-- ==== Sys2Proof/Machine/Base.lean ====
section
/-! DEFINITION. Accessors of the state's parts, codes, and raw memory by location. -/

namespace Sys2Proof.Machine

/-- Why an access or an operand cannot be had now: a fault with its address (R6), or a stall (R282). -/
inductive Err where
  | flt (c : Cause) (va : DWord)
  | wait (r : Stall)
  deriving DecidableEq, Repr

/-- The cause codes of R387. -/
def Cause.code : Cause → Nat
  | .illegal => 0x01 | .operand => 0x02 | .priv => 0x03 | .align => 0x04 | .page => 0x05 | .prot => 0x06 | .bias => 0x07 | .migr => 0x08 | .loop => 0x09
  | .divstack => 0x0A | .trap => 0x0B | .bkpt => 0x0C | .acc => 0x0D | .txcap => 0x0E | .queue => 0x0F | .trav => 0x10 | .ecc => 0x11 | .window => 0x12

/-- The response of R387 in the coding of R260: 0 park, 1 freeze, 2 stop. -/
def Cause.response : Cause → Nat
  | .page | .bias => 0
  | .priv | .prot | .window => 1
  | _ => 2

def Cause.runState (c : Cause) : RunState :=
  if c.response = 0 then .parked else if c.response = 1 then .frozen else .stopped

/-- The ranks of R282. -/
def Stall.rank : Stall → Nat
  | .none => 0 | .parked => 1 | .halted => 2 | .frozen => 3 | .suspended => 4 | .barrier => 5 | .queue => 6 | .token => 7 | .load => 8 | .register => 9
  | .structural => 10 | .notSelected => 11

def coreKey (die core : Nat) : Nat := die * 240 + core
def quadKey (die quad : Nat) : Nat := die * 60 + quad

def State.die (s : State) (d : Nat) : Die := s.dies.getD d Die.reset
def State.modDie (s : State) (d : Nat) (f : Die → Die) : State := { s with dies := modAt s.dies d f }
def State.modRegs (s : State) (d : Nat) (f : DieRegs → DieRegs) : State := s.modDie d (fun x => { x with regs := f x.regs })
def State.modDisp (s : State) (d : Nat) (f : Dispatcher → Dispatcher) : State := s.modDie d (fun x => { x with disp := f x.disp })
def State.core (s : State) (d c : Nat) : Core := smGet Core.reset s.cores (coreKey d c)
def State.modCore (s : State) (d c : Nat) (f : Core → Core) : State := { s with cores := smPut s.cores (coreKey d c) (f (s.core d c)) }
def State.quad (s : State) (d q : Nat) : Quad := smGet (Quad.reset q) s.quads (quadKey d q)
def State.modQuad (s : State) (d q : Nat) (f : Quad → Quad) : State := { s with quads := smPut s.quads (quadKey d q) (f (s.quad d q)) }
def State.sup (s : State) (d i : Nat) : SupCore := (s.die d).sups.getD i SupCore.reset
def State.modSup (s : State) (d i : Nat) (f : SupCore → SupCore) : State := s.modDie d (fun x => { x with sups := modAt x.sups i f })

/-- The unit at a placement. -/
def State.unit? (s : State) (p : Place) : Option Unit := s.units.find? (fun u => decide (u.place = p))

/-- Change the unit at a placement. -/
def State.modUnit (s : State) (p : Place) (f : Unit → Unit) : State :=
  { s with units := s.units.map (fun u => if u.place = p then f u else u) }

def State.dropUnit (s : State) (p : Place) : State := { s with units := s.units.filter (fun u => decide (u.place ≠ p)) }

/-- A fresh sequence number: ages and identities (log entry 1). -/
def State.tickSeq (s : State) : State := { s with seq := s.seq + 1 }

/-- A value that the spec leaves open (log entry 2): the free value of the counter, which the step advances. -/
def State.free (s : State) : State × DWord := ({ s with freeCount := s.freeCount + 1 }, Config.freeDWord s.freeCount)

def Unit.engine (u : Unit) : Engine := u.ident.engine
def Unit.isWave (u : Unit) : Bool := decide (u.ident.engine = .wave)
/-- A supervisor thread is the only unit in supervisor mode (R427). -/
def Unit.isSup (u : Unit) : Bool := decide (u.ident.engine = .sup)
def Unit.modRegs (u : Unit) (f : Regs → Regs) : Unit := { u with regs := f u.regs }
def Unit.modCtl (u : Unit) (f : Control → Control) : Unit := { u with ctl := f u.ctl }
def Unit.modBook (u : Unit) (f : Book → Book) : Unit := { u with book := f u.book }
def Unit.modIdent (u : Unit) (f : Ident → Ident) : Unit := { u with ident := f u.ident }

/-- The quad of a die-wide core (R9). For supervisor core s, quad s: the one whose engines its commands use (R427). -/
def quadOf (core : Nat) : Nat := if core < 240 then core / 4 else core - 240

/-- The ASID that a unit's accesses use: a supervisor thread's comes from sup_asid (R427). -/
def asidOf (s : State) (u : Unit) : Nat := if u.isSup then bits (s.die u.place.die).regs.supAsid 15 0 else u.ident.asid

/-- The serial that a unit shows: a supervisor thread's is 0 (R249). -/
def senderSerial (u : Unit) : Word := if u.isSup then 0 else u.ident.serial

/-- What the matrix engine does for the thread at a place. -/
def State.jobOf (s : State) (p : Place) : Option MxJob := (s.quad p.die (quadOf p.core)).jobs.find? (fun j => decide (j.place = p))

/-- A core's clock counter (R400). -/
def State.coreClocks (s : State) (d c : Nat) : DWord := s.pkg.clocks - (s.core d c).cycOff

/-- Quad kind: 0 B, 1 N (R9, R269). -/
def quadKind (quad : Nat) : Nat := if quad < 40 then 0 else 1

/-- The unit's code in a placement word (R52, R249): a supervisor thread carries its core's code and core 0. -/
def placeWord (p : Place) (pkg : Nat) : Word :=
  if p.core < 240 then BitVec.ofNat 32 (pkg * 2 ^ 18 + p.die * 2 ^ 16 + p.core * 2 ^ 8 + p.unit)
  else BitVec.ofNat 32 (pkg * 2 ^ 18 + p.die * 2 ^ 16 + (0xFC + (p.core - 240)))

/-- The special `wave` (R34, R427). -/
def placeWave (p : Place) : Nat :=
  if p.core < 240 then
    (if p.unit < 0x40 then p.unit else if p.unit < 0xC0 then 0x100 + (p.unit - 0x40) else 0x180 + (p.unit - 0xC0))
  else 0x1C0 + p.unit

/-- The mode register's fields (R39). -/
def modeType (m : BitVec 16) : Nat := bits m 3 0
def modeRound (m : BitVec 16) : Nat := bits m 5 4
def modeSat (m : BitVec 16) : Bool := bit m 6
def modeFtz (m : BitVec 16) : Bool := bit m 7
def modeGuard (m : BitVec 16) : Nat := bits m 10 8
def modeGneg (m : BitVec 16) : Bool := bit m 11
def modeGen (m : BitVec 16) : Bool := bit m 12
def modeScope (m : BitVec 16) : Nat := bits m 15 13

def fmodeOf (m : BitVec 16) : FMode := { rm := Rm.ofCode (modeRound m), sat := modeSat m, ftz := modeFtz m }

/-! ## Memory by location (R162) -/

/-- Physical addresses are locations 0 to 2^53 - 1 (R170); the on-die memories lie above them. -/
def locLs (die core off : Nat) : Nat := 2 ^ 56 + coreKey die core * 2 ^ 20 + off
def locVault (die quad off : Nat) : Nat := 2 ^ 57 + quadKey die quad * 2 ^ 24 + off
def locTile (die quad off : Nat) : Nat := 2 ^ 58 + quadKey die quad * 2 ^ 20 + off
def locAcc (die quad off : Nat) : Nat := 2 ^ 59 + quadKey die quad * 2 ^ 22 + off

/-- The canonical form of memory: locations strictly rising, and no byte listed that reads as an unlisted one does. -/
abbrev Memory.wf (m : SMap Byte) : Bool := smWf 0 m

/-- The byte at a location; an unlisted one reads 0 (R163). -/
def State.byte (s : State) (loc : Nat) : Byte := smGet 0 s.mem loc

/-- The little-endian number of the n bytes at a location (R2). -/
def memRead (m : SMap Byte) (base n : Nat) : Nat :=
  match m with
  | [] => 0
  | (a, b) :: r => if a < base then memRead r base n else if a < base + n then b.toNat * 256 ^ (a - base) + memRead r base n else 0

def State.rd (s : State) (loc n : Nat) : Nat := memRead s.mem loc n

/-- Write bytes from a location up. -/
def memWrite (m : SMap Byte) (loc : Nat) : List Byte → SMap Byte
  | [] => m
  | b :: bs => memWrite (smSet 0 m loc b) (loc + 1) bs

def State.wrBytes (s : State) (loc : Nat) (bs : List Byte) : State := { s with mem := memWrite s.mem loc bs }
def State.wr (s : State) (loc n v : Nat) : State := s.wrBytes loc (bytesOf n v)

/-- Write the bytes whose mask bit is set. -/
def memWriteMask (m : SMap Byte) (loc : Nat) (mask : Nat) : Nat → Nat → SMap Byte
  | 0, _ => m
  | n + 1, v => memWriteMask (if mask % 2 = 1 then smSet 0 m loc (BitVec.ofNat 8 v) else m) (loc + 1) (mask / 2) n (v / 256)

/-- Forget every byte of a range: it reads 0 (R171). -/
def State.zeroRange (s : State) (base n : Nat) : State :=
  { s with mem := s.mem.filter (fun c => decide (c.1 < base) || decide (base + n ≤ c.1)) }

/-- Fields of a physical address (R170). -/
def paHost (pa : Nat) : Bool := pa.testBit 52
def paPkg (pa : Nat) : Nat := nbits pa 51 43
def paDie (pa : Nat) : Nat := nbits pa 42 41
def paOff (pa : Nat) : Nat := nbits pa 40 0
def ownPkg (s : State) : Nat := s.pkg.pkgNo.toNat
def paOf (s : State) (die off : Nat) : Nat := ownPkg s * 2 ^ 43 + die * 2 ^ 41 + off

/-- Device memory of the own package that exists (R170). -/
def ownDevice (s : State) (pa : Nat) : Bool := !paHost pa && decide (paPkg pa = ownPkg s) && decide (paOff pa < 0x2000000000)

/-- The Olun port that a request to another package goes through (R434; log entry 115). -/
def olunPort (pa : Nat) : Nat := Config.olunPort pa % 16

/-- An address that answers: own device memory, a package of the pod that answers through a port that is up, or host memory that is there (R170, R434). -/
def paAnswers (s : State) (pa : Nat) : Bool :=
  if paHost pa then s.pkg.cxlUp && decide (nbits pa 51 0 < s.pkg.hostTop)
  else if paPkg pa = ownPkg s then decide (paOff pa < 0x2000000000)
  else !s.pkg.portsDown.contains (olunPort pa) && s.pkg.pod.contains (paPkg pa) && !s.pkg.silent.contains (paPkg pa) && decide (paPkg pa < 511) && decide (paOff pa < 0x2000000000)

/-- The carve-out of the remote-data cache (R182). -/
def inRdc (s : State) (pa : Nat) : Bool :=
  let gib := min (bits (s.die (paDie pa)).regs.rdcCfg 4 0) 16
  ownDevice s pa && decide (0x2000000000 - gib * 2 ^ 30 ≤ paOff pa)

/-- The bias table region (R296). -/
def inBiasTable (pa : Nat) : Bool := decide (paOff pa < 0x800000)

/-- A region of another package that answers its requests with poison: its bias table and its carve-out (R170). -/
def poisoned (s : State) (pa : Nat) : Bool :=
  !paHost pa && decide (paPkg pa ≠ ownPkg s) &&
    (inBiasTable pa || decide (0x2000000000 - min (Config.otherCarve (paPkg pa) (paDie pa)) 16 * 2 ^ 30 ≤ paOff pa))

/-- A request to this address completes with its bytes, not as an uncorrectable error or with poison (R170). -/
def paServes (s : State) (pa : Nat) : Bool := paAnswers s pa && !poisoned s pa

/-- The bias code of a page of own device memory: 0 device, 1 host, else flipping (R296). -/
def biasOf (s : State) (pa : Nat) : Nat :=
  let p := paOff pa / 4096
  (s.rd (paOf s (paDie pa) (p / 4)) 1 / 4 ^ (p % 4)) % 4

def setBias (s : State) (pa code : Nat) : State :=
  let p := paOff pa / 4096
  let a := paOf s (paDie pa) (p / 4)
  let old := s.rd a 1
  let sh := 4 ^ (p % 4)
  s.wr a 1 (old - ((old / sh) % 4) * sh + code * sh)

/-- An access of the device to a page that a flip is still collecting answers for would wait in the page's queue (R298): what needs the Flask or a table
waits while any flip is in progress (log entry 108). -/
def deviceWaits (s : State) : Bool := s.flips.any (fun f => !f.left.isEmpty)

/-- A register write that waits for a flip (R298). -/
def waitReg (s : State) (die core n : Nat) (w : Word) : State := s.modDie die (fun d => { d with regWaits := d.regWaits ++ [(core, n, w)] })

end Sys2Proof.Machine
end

════════════════════

Your answer should consist of the lines from the line with "def modeSat (m : BitVec 16) : Bool := bit m 6" to the line with "def State.byte (s" above, repeated exactly, both ends included.

Expected output
def modeSat (m : BitVec 16) : Bool := bit m 6
def modeFtz (m : BitVec 16) : Bool := bit m 7
def modeGuard (m : BitVec 16) : Nat := bits m 10 8
def modeGneg (m : BitVec 16) : Bool := bit m 11
def modeGen (m : BitVec 16) : Bool := bit m 12
def modeScope (m : BitVec 16) : Nat := bits m 15 13

def fmodeOf (m : BitVec 16) : FMode := { rm := Rm.ofCode (modeRound m), sat := modeSat m, ftz := modeFtz m }

/-! ## Memory by location (R162) -/

/-- Physical addresses are locations 0 to 2^53 - 1 (R170); the on-die memories lie above them. -/
def locLs (die core off : Nat) : Nat := 2 ^ 56 + coreKey die core * 2 ^ 20 + off
def locVault (die quad off : Nat) : Nat := 2 ^ 57 + quadKey die quad * 2 ^ 24 + off
def locTile (die quad off : Nat) : Nat := 2 ^ 58 + quadKey die quad * 2 ^ 20 + off
def locAcc (die quad off : Nat) : Nat := 2 ^ 59 + quadKey die quad * 2 ^ 22 + off

/-- The canonical form of memory: locations strictly rising, and no byte listed that reads as an unlisted one does. -/
abbrev Memory.wf (m : SMap Byte) : Bool := smWf 0 m

/-- The byte at a location; an unlisted one reads 0 (R163). -/
def State.byte (s : State) (loc : Nat) : Byte := smGet 0 s.mem loc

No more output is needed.